PROVIDED MATERIAL:
/-- A station whose volume has left it. -/
def Station.emptied (t : Station) : Station :=
  { t with
    mount := none, ctx := none, mountCmd := none, write := Write.reset, readSide := Recall.reset
    speed := { Speed.reset with vbus := t.speed.vbus, dipMin := t.speed.dipMin, inDip := t.speed.inDip, busCap := t.speed.busCap, busStop := t.speed.busStop, busHeld := t.speed.busHeld } }

/-- The package once a volume has left its station, before its buffers return. -/
def State.emptied (s : State) (st : Stn) : State :=
  { s.modStn st Station.emptied with
    migs := s.migs.filter (fun j => !(j.src == st || j.dst == st))
    vault := { s.vault with slots := vmod s.vault.slots st fun _ => none } }

theorem State.dismount_eq (s : State) (st : Stn) : s.dismount st = (s.emptied st).freeSpent st := rfl

theorem State.emptied_stn (s : State) (st : Stn) : (s.emptied st).stns[st] = (s.stns[st]).emptied := State.modStn_stn ..

theorem State.emptied_cmd (s : State) (st : Stn) (r : CmdRef) : (s.emptied st).cmd? r = s.cmd? r := rfl

theorem State.dismount_stn (s : State) (st : Stn) : (s.stns[st]).Dismounted (s.dismount st).stns[st] := by
  rw [State.dismount_eq]
  obtain ⟨side, -, -⟩ := (State.freeSpent_woken (s.emptied st) st).stns st
  rw [State.emptied_stn] at side
  exact ⟨by rw [side]; rfl, by rw [side]; rfl, by rw [side]; rfl, by rw [side]; rfl, by rw [side]; rfl⟩

theorem State.dismount_cmd {s : State} {st : Stn} {r : CmdRef} {k : Cmd} (h : s.cmd? r = some k) (h80 : k.entry.opc ≠ 0x80)
    (h84 : k.entry.opc ≠ 0x84) : ∃ k', (s.dismount st).cmd? r = some k' ∧ k'.entry = k.entry ∧ k'.status = k.status := by
  rw [State.dismount_eq]
  obtain ⟨k', found, entry, status, -⟩ := (State.freeSpent_woken (s.emptied st) st).cmd r k h h80 h84
  exact ⟨k', found, entry, status⟩

/-- What an ending leaves of the stations. -/
theorem State.finish_stn (s : State) (r : CmdRef) (f : Ending) (st : Stn) : (s.finish r f).stns[st] = s.stns[st] := by
  rw [State.finish_portsOnly s r f]

/-! ### A MOUNT that goes on -/

section
variable {s : State} {st : Stn} {r : CmdRef} {k : Cmd} (cmd : (s.stns[st]).mountCmd = some r) (found : s.cmd? r = some k)
include cmd found

theorem State.mountGo_waits (h : ¬ ((s.stns[st]).servo.motion = .open_ ∧ (s.stns[st]).servo.closing = false)) : s.mountGo st = s := by
  unfold State.mountGo
  extract_lets t
  rw [show t.mountCmd = some r from cmd]
  dsimp only
  rw [found]
  refine if_pos ?_
  by_cases m : (s.stns[st]).servo.motion = .open_
  · refine .inr (.inl ?_)
    by_contra c
    exact h ⟨m, Bool.eq_false_iff.mpr c⟩
  · exact .inl m

section
variable (opened : (s.stns[st]).servo.motion = .open_ ∧ (s.stns[st]).servo.closing = false) (opc : k.entry.opc = 0x85) (queued : k.phase = .queued)
  (ctx : (s.stns[st]).ctx = none)
include opened opc queued ctx

theorem State.mountGo_threads (reach : reachable s.img (s.geoOf st) st (mountWraps k.entry (s.geoOf st)) = true) :
    s.mountGo st = ((s.modCmd r fun k => { k with phase := .threading }).modStn st fun t =>
      t.thread s.img st (mountMode k.entry == 2) (s.geoOf st)).closeLoops st := by
  unfold State.mountGo
  extract_lets t geo
  rw [show t.mountCmd = some r from cmd]
  dsimp only
  rw [found]
  dsimp only
  rw [if_neg (by rw [show t.servo.motion = .open_ from opened.1, show t.servo.closing = false from opened.2, opc, queued]; simp), show t.ctx = none from ctx, if_neg (by simp), if_neg (by simp [geo, reach])]

theorem State.mountGo_fails (reach : reachable s.img (s.geoOf st) st (mountWraps k.entry (s.geoOf st)) = false) :
    s.mountGo st = (s.dismount st).finish r (.st 0xC) := by
  unfold State.mountGo
  extract_lets t geo
  rw [show t.mountCmd = some r from cmd]
  dsimp only
  rw [found]
  dsimp only
  rw [if_neg (by rw [show t.servo.motion = .open_ from opened.1, show t.servo.closing = false from opened.2, opc, queued]; simp), show t.ctx = none from ctx, if_neg (by simp), if_pos (by simp [geo, reach])]

end
end

/-- A MOUNT that is noted at its station. -/
def State.mountNoted (s : State) (r : CmdRef) (st : Stn) : State :=
  (s.modCmd r fun k => { k with phase := .queued }).modStn st fun t => { t with mountCmd := some r }

section
variable {s : State} {r : CmdRef} {k : Cmd}

theorem State.startMount_eq (found : s.cmd? r = some k) : State.startMount r s = (s.mountNoted r k.entry.st).mountGo k.entry.st := by
  unfold State.startMount
  rw [found]
  rfl

theorem State.mountNoted_cmd (found : s.cmd? r = some k) (st : Stn) : (s.mountNoted r st).cmd? r = some { k with phase := .queued } :=
  (State.modCmd_cmd s r (fun k => { k with phase := .queued }) fun _ => rfl).trans (by rw [found]; rfl)

theorem State.mountNoted_stn (s : State) (r : CmdRef) (st : Stn) :
    (s.mountNoted r st).stns[st] = { s.stns[st] with mountCmd := some r } := State.modStn_stn ..

/-- The geometry of a station with no volume is that of the MOUNT under way. -/
theorem State.mountNoted_geo {st : Stn} (found : s.cmd? r = some k) (ctx : (s.stns[st]).ctx = none) (mount : (s.stns[st]).mount = none) :
    (s.mountNoted r st).geoOf st = s.mountGeo k.entry := by
  unfold State.geoOf
  extract_lets t
  have here : t = { s.stns[st] with mountCmd := some r } := State.mountNoted_stn s r st
  have cmd : t.mountCmd.bind (s.mountNoted r st).cmd? = some { k with phase := .queued } := by
    rw [here]
    exact State.mountNoted_cmd found st
  rw [show t.ctx = none by rw [here]; exact ctx, show t.mount = none by rw [here]; exact mount, cmd]
  rfl

end

/-! ### The entries -/

/-- A command that is taken, where it needs no exit to P0. -/
def State.takenAs (s : State) (c : HostCmd) (ph : Phase) : State := (s.take c).addCmd c (Cmd.start c (s.take c).clock ph)

section
variable {s : State} {c : HostCmd} {opc : Nat} {own : Option Ending}

theorem State.takenAs_cmd (h : s.accepts opc c own) (ph : Phase) :
    (s.takenAs c ph).cmd? (refOf c) = some (Cmd.start c (s.take c).clock ph) := State.taken_cmd s opc c own _ h rfl

theorem State.takenAs_portsOnly (s : State) (c : HostCmd) (ph : Phase) : PortsOnly s (s.takenAs c ph) :=
  (State.take_portsOnly s c).trans (State.modQp_portsOnly ..)

theorem State.takenAs_stn (s : State) (c : HostCmd) (ph : Phase) (st : Stn) : (s.takenAs c ph).stns[st] = s.stns[st] := by
  rw [State.takenAs_portsOnly s c ph]

theorem State.takenAs_boot (s : State) (c : HostCmd) (ph : Phase) : (s.takenAs c ph).boot = s.boot := (State.takenAs_portsOnly s c ph).boot

theorem img_congr {s t : State} (h : t.boot = s.boot) : t.img = s.img := by
  unfold State.img
  rw [h]

theorem State.mountGeo_congr {s t : State} (h : t.boot = s.boot) (e : Entry) : t.mountGeo e = s.mountGeo e := by
  unfold State.mountGeo
  rw [img_congr h]

theorem State.accepts_launch (acc : s.accepts opc c own) (awake : s.mustWake c.entry.opc.toNat = false) (ph : Phase) (go : CmdRef → State → State) :
    (s.take c).launch c (Cmd.start c (s.take c).clock ph) go = go (refOf c) (s.takenAs c ph) :=
  State.launch_goes ((State.taken_mustWake acc).trans (by rw [State.accepts_opc acc] at awake; exact awake))

end

section
variable {s : State} {c : HostCmd} {cart : Cartridge} (awake : s.mustWake c.entry.opc.toNat = false)
include awake

theorem exec_mount_accepted (h : s.accepts 0x85 c (mountOwn c cart s)) :
    exec (.mount c cart) s = .next (((s.takenAs c .queued).mountNoted (refOf c) c.entry.st).mountGo c.entry.st) := by
  refine (congrArg Host.Outcome.next ((State.host_run s 0x85 c (mountOwn c cart) unblocked
    (fun s => s.launch c (Cmd.start c s.clock .queued) State.startMount) h rfl).trans (State.accepts_launch h awake ..))).trans ?_
  rw [State.startMount_eq (State.takenAs_cmd h .queued)]
  rfl

theorem exec_mount_open (h : s.accepts 0x85 c (mountOwn c cart s))
    (opened : (s.stns[c.entry.st]).servo.motion = .open_ ∧ (s.stns[c.entry.st]).servo.closing = false) (ctx : (s.stns[c.entry.st]).ctx = none) :
    (reachable s.img (s.mountGeo c.entry) c.entry.st (mountWraps c.entry (s.mountGeo c.entry)) = true → ∃ t, exec (.mount c cart) s = .next t ∧
      (t.stns[c.entry.st]).mountCmd = some (refOf c) ∧ t.underWay (refOf c) c.entry .threading ∧ (t.stns[c.entry.st]).servo.threaded = true ∧
      (t.stns[c.entry.st]).servo.reelSet = s.img.reelOf (s.mountGeo c.entry) ∧ (t.stns[c.entry.st]).servo.closing = true ∧
      (t.stns[c.entry.st]).men = false) ∧
    (reachable s.img (s.mountGeo c.entry) c.entry.st (mountWraps c.entry (s.mountGeo c.entry)) = false → ∃ t, exec (.mount c cart) s = .next t ∧
      (t.stns[c.entry.st]).mountCmd = none ∧ t.ended (refOf c) 0x0C 0) := by
  have run := exec_mount_accepted awake h
  have mount : (s.stns[c.entry.st]).mount = none := by
    have own := h.2.2.2.2
    unfold mountOwn at own
    dsimp only at own
    split at own
    · cases own
    split at own
    · cases own
    next none => 
      by_contra hm
      exact none (.inl (Option.isSome_iff_ne_none.mpr hm))
  have opc : c.entry.opc = 0x85 := BitVec.eq_of_toNat_eq (State.accepts_opc h)
  have taken := State.takenAs_cmd h .queued
  have here := State.takenAs_stn s c .queued c.entry.st
  have geo := State.mountNoted_geo (st := c.entry.st) taken (by rw [here]; exact ctx) (by rw [here]; exact mount)
  have found := State.mountNoted_cmd taken c.entry.st
  have stn := State.mountNoted_stn (s.takenAs c .queued) (refOf c) c.entry.st
  have img : ((s.takenAs c .queued).mountNoted (refOf c) c.entry.st).img = s.img := img_congr (State.takenAs_boot s c .queued)
  rw [State.mountGeo_congr (State.takenAs_boot s c .queued), show (Cmd.start c (s.take c).clock Phase.queued).entry = c.entry from rfl] at geo
  rw [here] at stn
  generalize (s.takenAs c .queued).mountNoted (refOf c) c.entry.st = w at run geo found stn img
  have cmd : (w.stns[c.entry.st]).mountCmd = some (refOf c) := by rw [stn]
  have still : (w.stns[c.entry.st]).servo.motion = .open_ ∧ (w.stns[c.entry.st]).servo.closing = false := by rw [stn]; exact opened
  have empty : (w.stns[c.entry.st]).ctx = none := by rw [stn]; exact ctx
  refine ⟨fun reach => ?_, fun reach => ?_⟩
  · rw [State.mountGo_threads cmd found still opc rfl empty (by rw [geo, img]; exact reach), geo, img] at run
    refine ⟨_, run, ?_⟩
    unfold State.closeLoops
    rw [State.modStn_stn, State.modStn_stn]
    refine ⟨by rw [show ((w.modCmd (refOf c) fun k => { k with phase := .threading }).stns[c.entry.st]) = w.stns[c.entry.st] from rfl]; exact cmd,
      ⟨_, (State.modCmd_cmd w _ _ (by exact fun _ => rfl)).trans (by rw [found]; rfl), rfl, rfl⟩, rfl, rfl, rfl, rfl⟩
  · rw [State.mountGo_fails cmd found still opc rfl empty (by rw [geo, img]; exact reach)] at run
    obtain ⟨k', left, -, -⟩ := State.dismount_cmd (st := c.entry.st) found (by show c.entry.opc ≠ _; rw [opc]; decide)
      (by show c.entry.opc ≠ _; rw [opc]; decide)
    exact ⟨_, run, by rw [State.finish_stn]; exact (State.dismount_stn w c.entry.st).mountCmd, State.finish_ended left (.st 0xC)⟩

theorem exec_mount_waits (h : s.accepts 0x85 c (mountOwn c cart s))
    (busy : ¬ ((s.stns[c.entry.st]).servo.motion = .open_ ∧ (s.stns[c.entry.st]).servo.closing = false)) :
    ∃ t, exec (.mount c cart) s = .next t ∧ (t.stns[c.entry.st]).mountCmd = some (refOf c) ∧ t.underWay (refOf c) c.entry .queued ∧
        (t.stns[c.entry.st]).servo = (s.stns[c.entry.st]).servo := by
  have run := exec_mount_accepted awake h
  have found := State.mountNoted_cmd (State.takenAs_cmd h .queued) c.entry.st
  have stn := State.mountNoted_stn (s.takenAs c .queued) (refOf c) c.entry.st
  rw [State.takenAs_stn] at stn
  generalize (s.takenAs c .queued).mountNoted (refOf c) c.entry.st = w at run found stn
  have cmd : (w.stns[c.entry.st]).mountCmd = some (refOf c) := by rw [stn]
  rw [State.mountGo_waits cmd found (by rw [stn]; exact busy)] at run
  exact ⟨w, run, cmd, ⟨_, found, rfl, rfl⟩, by rw [stn]⟩

end

/-! ### UNMOUNT -/

/-- An UNMOUNT that opens its station. -/
def State.unmountNoted (s : State) (r : CmdRef) (st : Stn) : State :=
  (s.modStn st fun t => { t with mountCmd := some r, ctx := t.ctx.map VolCtx.report }).modCmd r fun k => { k with phase := .opening }

section
variable {s : State} {r : CmdRef} {k : Cmd}

theorem State.unmountNoted_stn (s : State) (r : CmdRef) {st : Stn} (ctx : (s.stns[st]).ctx = none) :
    (s.unmountNoted r st).stns[st] = { s.stns[st] with mountCmd := some r, ctx := none } := by
  refine (State.modStn_stn s st _).trans ?_
  rw [ctx]
  rfl

theorem State.startUnmount_empty (found : s.cmd? r = some k) (ctx : (s.stns[k.entry.st]).ctx = none) :
    State.startUnmount r s = (s.unmountNoted r k.entry.st).openStation k.entry.st := by
  unfold State.startUnmount
  rw [found]
  dsimp only
  rw [State.modStn_stn, ctx]
  rfl

end

/-- A station whose loops have opened, with its cartridge unthreaded where it is to be unloaded. -/
def State.unthreaded (s : State) (st : Stn) (unload : Bool) : State :=
  (s.openLoops st).modStn st fun t => t.modServo fun v =>
    if unload then { v with threaded := false, aux := v.aux.loadNew (s.img.auxSet st.val 1) } else v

PROMPT: In the listing above, find the line containing "refine (congrArg Host.Outcome.next" and the line containing "have found := State.mountNoted_cmd taken". Output them and every line between, exactly, and nothing else.

RESPONSE BELOW:
  refine (congrArg Host.Outcome.next ((State.host_run s 0x85 c (mountOwn c cart) unblocked
    (fun s => s.launch c (Cmd.start c s.clock .queued) State.startMount) h rfl).trans (State.accepts_launch h awake ..))).trans ?_
  rw [State.startMount_eq (State.takenAs_cmd h .queued)]
  rfl

theorem exec_mount_open (h : s.accepts 0x85 c (mountOwn c cart s))
    (opened : (s.stns[c.entry.st]).servo.motion = .open_ ∧ (s.stns[c.entry.st]).servo.closing = false) (ctx : (s.stns[c.entry.st]).ctx = none) :
    (reachable s.img (s.mountGeo c.entry) c.entry.st (mountWraps c.entry (s.mountGeo c.entry)) = true → ∃ t, exec (.mount c cart) s = .next t ∧
      (t.stns[c.entry.st]).mountCmd = some (refOf c) ∧ t.underWay (refOf c) c.entry .threading ∧ (t.stns[c.entry.st]).servo.threaded = true ∧
      (t.stns[c.entry.st]).servo.reelSet = s.img.reelOf (s.mountGeo c.entry) ∧ (t.stns[c.entry.st]).servo.closing = true ∧
      (t.stns[c.entry.st]).men = false) ∧
    (reachable s.img (s.mountGeo c.entry) c.entry.st (mountWraps c.entry (s.mountGeo c.entry)) = false → ∃ t, exec (.mount c cart) s = .next t ∧
      (t.stns[c.entry.st]).mountCmd = none ∧ t.ended (refOf c) 0x0C 0) := by
  have run := exec_mount_accepted awake h
  have mount : (s.stns[c.entry.st]).mount = none := by
    have own := h.2.2.2.2
    unfold mountOwn at own
    dsimp only at own
    split at own
    · cases own
    split at own
    · cases own
    next none => 
      by_contra hm
      exact none (.inl (Option.isSome_iff_ne_none.mpr hm))
  have opc : c.entry.opc = 0x85 := BitVec.eq_of_toNat_eq (State.accepts_opc h)
  have taken := State.takenAs_cmd h .queued
  have here := State.takenAs_stn s c .queued c.entry.st
  have geo := State.mountNoted_geo (st := c.entry.st) taken (by rw [here]; exact ctx) (by rw [here]; exact mount)
  have found := State.mountNoted_cmd taken c.entry.st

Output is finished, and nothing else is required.